Perhaps we are better off if we say that John's main purpose is to witness Or point to the true meaning of Jesus Christ (20:31), both to confirm the faith of the believer, and to commend it to the outsider. The primitive Christian tradition, enshrined in the synoptic gospels, speaks about Jesus proclaiming the Gospel of the kingdom. For John, Jesus is the Gospel. The truth that lies concealed like a secret in Mark, is now openly stated. In Jesus, the holy God has come into the life of sinful man, into the flesh and sin of history itself. Man cannot know God, John says again and again (1:18, 3:13, 5:37), but Jesus Christ has made him known.

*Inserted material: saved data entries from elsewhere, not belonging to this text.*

-- ==== Sys2Proof/Machine/Outcomes.lean ====
section
/-! DEFINITION. The outcome claims of orders: ASSIGN_CONFIRMED, ASSIGN_DECLINED, ASSIGN_EXHAUSTED, MOVED,
MOVE_DECLINED, PROBE_OUTCOME, RELEASE_OUTCOME, ANSWER_OUTCOME (Chapters 6, 7, 8). -/

namespace Sys2Proof.Machine

/-- The order an outcome claim names: of its kind and record reference, CONCLUDING, not withdrawn (R100). -/
def State.concluding? (s : State) (l : Line) (kind : OrderKind) (ref : Ref) : Option Order :=
  (s.line l).orders.find? (Order.isConcluding kind ref)

/-- An outcome claim (R100): where its order is gone it has no effect; where it is there, the order is removed and the
conclusion carried out on the record it names. -/
def State.outcomeClaim (s : State) (l : Line) (kind : OrderKind) (ref : Ref)
    (conclude : State → Order → Record → State) : State :=
  match s.concluding? l kind ref with
  | none => s
  | some o =>
    let s1 := s.modLine l (LineEngine.removeConcluded kind ref)
    match s1.current? ref with
    | some r => conclude s1 o r
    | none => s1

/-! ### ASSIGN (R119 to R121) -/

/-- The outcome a join kind sets at CONFIRM (R119). -/
def JoinKind.outcome? : JoinKind → Option RecOutcome
  | .rebound => some .rebound
  | .migrated => some .migrated
  | .new => none
  | .reserved => none
  | .restart => none

/-- The join kind an ASSIGN order keeps (R118). -/
def Order.joinKind (o : Order) : JoinKind :=
  match o.payload with
  | .assign _ _ k => k
  | _ => .new

/-- A confirmed join: BOUND with a full lease, miss count 0, join count one more, the outcome by the join kind (R119). -/
def State.joinConfirmed (s : State) (h : Handle) (kind : JoinKind) (r : Record) : State :=
  (s.setRecord h
    { r with
      state := .bound
      leaseRemaining := r.leaseLength
      missCount := 0
      joinCount := satInc 255 r.joinCount
      outcome := kind.outcome?.getD r.outcome }).mark h
    (if kind.outcome?.isSome then ChangeMask.state ||| ChangeMask.outcome else ChangeMask.state)

/-- A declined join: a pinned record returns to RESERVED; any other is freed with its station FREE (R120). -/
def State.joinDeclined (s : State) (h : Handle) (r : Record) : State :=
  if r.pinned then s.returnToReserved h .joinAbandoned
  else ((s.setOutcome h .joinAbandoned).setMap r.line r.station .free).freeMarked h ChangeMask.outcome

/-! ### REASSIGN (R140 to R142) -/

/-- MOVED: the old station is quarantined, the target becomes the station, and the record is BOUND there (R140). -/
def State.moveDone (s : State) (h : Handle) (r : Record) (target : Station) : State :=
  (((s.quarantine r.line r.station none).setMap r.line target (.held h)).setRecord h
    { r with state := .bound, station := target, outcome := .moved }).mark h
    (ChangeMask.station ||| ChangeMask.state ||| ChangeMask.outcome)

/-- The move ends at the old station with the target FREE (R141, R142). -/
def State.moveBack (s : State) (h : Handle) (r : Record) (target : Station) (outcome : RecOutcome) : State :=
  ((s.setMap r.line target .free).setRecord h { r with state := .bound, outcome := outcome }).mark h
    (ChangeMask.state ||| ChangeMask.outcome)

/-- MOVE_UNCERTAIN: the target is quarantined, and the record is QUIET at the old station with its miss count at the
limit (R142). -/
def State.moveUncertain (s : State) (h : Handle) (r : Record) (target : Station) : State :=
  ((s.quarantine r.line target none).setRecord h
    { r with state := .quiet, missCount := s.arb.grantCfg.missLimit, outcome := .moveUncertain }).mark h
    (ChangeMask.state ||| ChangeMask.outcome)

/-- The conclusion of a probed move (R142, Table 8-1). -/
def State.probeConclusion (s : State) (h : Handle) (r : Record) (target : Station) (atTarget atOld : Bool) : State :=
  if atTarget then s.moveDone h r target
  else if atOld then s.moveBack h r target .moveFailed
  else s.moveUncertain h r target

/-- The outcome claim of a REASSIGN, for the MOVING record it names. -/
def State.moveClaim (s : State) (l : Line) (ref : Ref) (conclude : State → Record → Station → State) : State :=
  s.outcomeClaim l .reassign ref fun s _ r =>
    match r.state with
    | .moving t => conclude s r t
    | _ => s

/-! ### RELEASE and ANSWER (R133, R149) -/

/-- The outcome of a retirement (R149). -/
def OrderResult.retirement : OrderResult → RecOutcome
  | .confirm => .retired
  | .decline => .retired
  | _ => .releaseUnconfirmed

/-- The outcome claim of an ANSWER: the order is removed and request pending becomes no; a DECLINE is counted (R133). -/
def State.answerClaim (s : State) (l : Line) (ref : Ref) (result : OrderResult) : State :=
  match s.concluding? l .answer ref with
  | none => s
  | some _ =>
    let s1 := s.modLine l (LineEngine.removeConcluded .answer ref)
    let s2 := match s1.current? ref with
      | some r => s1.setRecord ref.handle { r with requestPending := false }
      | none => s1
    if result = .decline then s2.bump l .answersDeclined else s2

/-! ### The meanings -/

/-- ASSIGN_CONFIRMED (R119). -/
def execAssignConfirmed (s : State) : Host.Outcome State Fault Refusal :=
  .next (match s.lineClaim? with
    | some (l, .outcome .assign ref .confirm) =>
      (s.outcomeClaim l .assign ref fun s o r =>
        if r.state = .joining then s.joinConfirmed ref.handle o.joinKind r else s).completeLine l
    | _ => s)

/-- ASSIGN_DECLINED (R120). -/
def execAssignDeclined (s : State) : Host.Outcome State Fault Refusal :=
  .next (match s.lineClaim? with
    | some (l, .outcome .assign ref .decline) =>
      (s.outcomeClaim l .assign ref fun s _ r =>
        if r.state = .joining then s.joinDeclined ref.handle r else s).completeLine l
    | _ => s)

/-- ASSIGN_EXHAUSTED (R121). -/
def execAssignExhausted (s : State) : Host.Outcome State Fault Refusal :=
  .next (match s.lineClaim? with
    | some (l, .outcome .assign ref .exhausted) =>
      (s.outcomeClaim l .assign ref fun s _ r =>
        if r.state = .joining then s.endRecord ref.handle .joinAbandoned else s).completeLine l
    | _ => s)

/-- MOVED (R140). -/
def execMoved (s : State) : Host.Outcome State Fault Refusal :=
  .next (match s.lineClaim? with
    | some (l, .outcome .reassign ref .confirm) =>
      (s.moveClaim l ref fun s r t => s.moveDone ref.handle r t).completeLine l
    | _ => s)

/-- MOVE_DECLINED (R141). -/
def execMoveDeclined (s : State) : Host.Outcome State Fault Refusal :=
  .next (match s.lineClaim? with
    | some (l, .outcome .reassign ref .decline) =>
      (s.moveClaim l ref fun s r t => s.moveBack ref.handle r t .moveDeclined).completeLine l
    | _ => s)

/-- PROBE_OUTCOME (R142). -/
def execProbeOutcome (s : State) : Host.Outcome State Fault Refusal :=
  .next (match s.lineClaim? with
    | some (l, .outcome .reassign ref (.probed atTarget atOld)) =>
      (s.moveClaim l ref fun s r t => s.probeConclusion ref.handle r t atTarget atOld).completeLine l
    | _ => s)

/-- RELEASE_OUTCOME (R149). -/
def execReleaseOutcome (s : State) : Host.Outcome State Fault Refusal :=
  .next (match s.lineClaim? with
    | some (l, .outcome .release ref result) =>
      (s.outcomeClaim l .release ref fun s _ r =>
        if r.state = .retiring then s.endRecord ref.handle result.retirement else s).completeLine l
    | _ => s)

/-- ANSWER_OUTCOME (R133). -/
def execAnswerOutcome (s : State) : Host.Outcome State Fault Refusal :=
  .next (match s.lineClaim? with
    | some (l, .outcome .answer ref result) => (s.answerClaim l ref result).completeLine l
    | _ => s)

end Sys2Proof.Machine
end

To John, the primitive tradition of the synoptics was too fragmentary and piecemeal. Men could wander in it and pick and choose. This tradition needed to be reshaped and presented in its decisive clarity. The key to John's achievement is the tension between ". . . unless you eat the flesh of the Son of man and drink his blood, you have no life in you" (6:53) and "It is the spirit that gives life, the flesh is of no avail" (6:63). The basic meaning of the primitive faith is Jesus Christ in his concrete historical life and death. But unless we see that the Spirit (God) is acting in this flesh, we shall miss the central clue. John simply points to this man of flesh, and invites us to respond to him.

Our task here will be simply to see what it is that John stresses. We shall spend little time trying to unravel the complicated question of history and interpretation, Is this Jesus or the early church speaking? Even if we could disentangle eyewitness account from interpretative addition, it would tell us little. The author's purpose, upon which he invites us to concentrate, is to declare that Jesus Christ actually was, from the beginning. what the church discovered him to be.